1. my starter went out at 95k miles. yours has been in your car for at least over 100k miles. it may be bad.

2. find out what that sensor was. i very seriously doubt that changing one sensor would cause the others to go bad. that's just BS

3. the BEST platinum plugs in the world are only rated to last 60k miles and the most. they are now well over 80k miles old. change them.

AND WHAT EVER YOU DO, DO NOT!!!!! PUT BOSCH PLATINUM PLUS 4'S IN IT!!!!!

They do not work with the Maxima and every single person that has used them has had problems. I loved those plugs in my Protege, so I put them in my Max and it ran like ass! Find an NGK spark plug dealer and get the NGK Platinum's. They'll be about the same price (possibly cheaper) and they are 1000 times better for the VQ.

$10 says that's your biggest problem right there


----------



## NISMOTUNIN (Feb 10, 2004)

thanks for the advice... ill change the plugs soon as possible and check into the sensor too... 
thanks again :cheers:


----------



## NISMOTUNIN (Feb 10, 2004)

question about the spark plugs??? i never bought NGK so should i get the regular platnium ones with one tip or they come in 2 tips like split fire or watever?!?! sorry for the stupid question...


----------



## BlueBOB (Jan 29, 2003)

NISMOTUNIN said:


> question about the spark plugs??? i never bought NGK so should i get the regular platnium ones with one tip or they come in 2 tips like split fire or watever?!?! sorry for the stupid question...
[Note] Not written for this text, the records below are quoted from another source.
/-! ### The shapes of an instruction's effect -/

/-- From s to t the instruction has written only the listed registers and flags and has stored nothing; the accesses it has
made, and what the devices made of them, are those of u. PC and the cycle counter are said apart (`Advanced`, or the
instruction's own). -/
structure RegisterEffect (regs : List Reg) (flags : List Flag) (u s t : State) : Prop where
  regs    : RegsKept regs s t
  flags   : FlagsKept flags s t
  control : ControlKept s t
  storage : StorageKept s t
  outside : OutsideAs u t

/-- From s to t the instruction has written only the listed registers and flags and has stored exactly the listed bytes; the
accesses it has made, and what the devices and the mapper made of them, are those of u. -/
structure StoreEffect (regs : List Reg) (flags : List Flag) (stores : List (Word × Byte)) (u s t : State) : Prop where
  regs    : RegsKept regs s t
  flags   : FlagsKept flags s t
  control : ControlKept s t
  stored  : StoredAll stores s t
  outside : OutsideAs u t

/-! ### The checksum of an image -/

/-- The CRC-32 register after one more message bit, with the reflected polynomial of spec/50_cartridge.md R394. -/
def crcMessageBit (r : BitVec 32) (b : Bool) : BitVec 32 :=
  if (r.getLsbD 0 ^^ b) = true then (r >>> 1) ^^^ 0xEDB88320#32 else r >>> 1

/-- The CRC-32 of R394 one message bit at a time: each byte least significant bit first, initial value and final XOR
`0xFFFFFFFF`. -/
def bitwiseCrc32 (bytes : List Byte) : BitVec 32 :=
  bytes.foldl (fun r v => (List.range 8).foldl (fun r k => crcMessageBit r (v.getLsbD k)) r)
    0xFFFFFFFF#32 ^^^ 0xFFFFFFFF#32

/-! ### Clocks in a row -/

/-- The MMC3-class registers after `k` clocks of the scanline counter. -/
def Mmc3.afterClocks (mode : Mmc3IrqMode) (m : Mmc3) : Nat → Mmc3
  | 0 => m
  | k + 1 => ((m.afterClocks mode k).clock mode).1

/-- The cycle-based IRQ generator after `k` CPU cycles. -/
def CycleIrq.afterTicks (divide : Nat) (g : CycleIrq) : Nat → CycleIrq
  | 0 => g
  | k + 1 => ((g.afterTicks divide k).tick divide).1

end Sys2Proof.Machine
end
 It's not a stupid question...

NGK only makes single tip plugs... they work great. Don't worry about he multiple tip crap. Split fires work horribly in the VQ as well btw.


----------



## NISMOTUNIN (Feb 10, 2004)

thanks man


----------



## NISMOTUNIN (Feb 10, 2004)

*update*

ok i bought the NGK plugs... damn $74.. well it starts ok it doesnt die anymore :thumbup: .. but i need to fix my timeing chain.. it ratles a bit on start up, so i really got to replace it cause ive heard if the chain pops the piston will hit the valve.. anyways my question is this a good buy
http://www.autoparts4nissan.com/car_parts/max_se_003-1995-engine_mechanical-carparts.html 
goto timing chain kit*

the only thing i need is sprakets... 
thanks


----------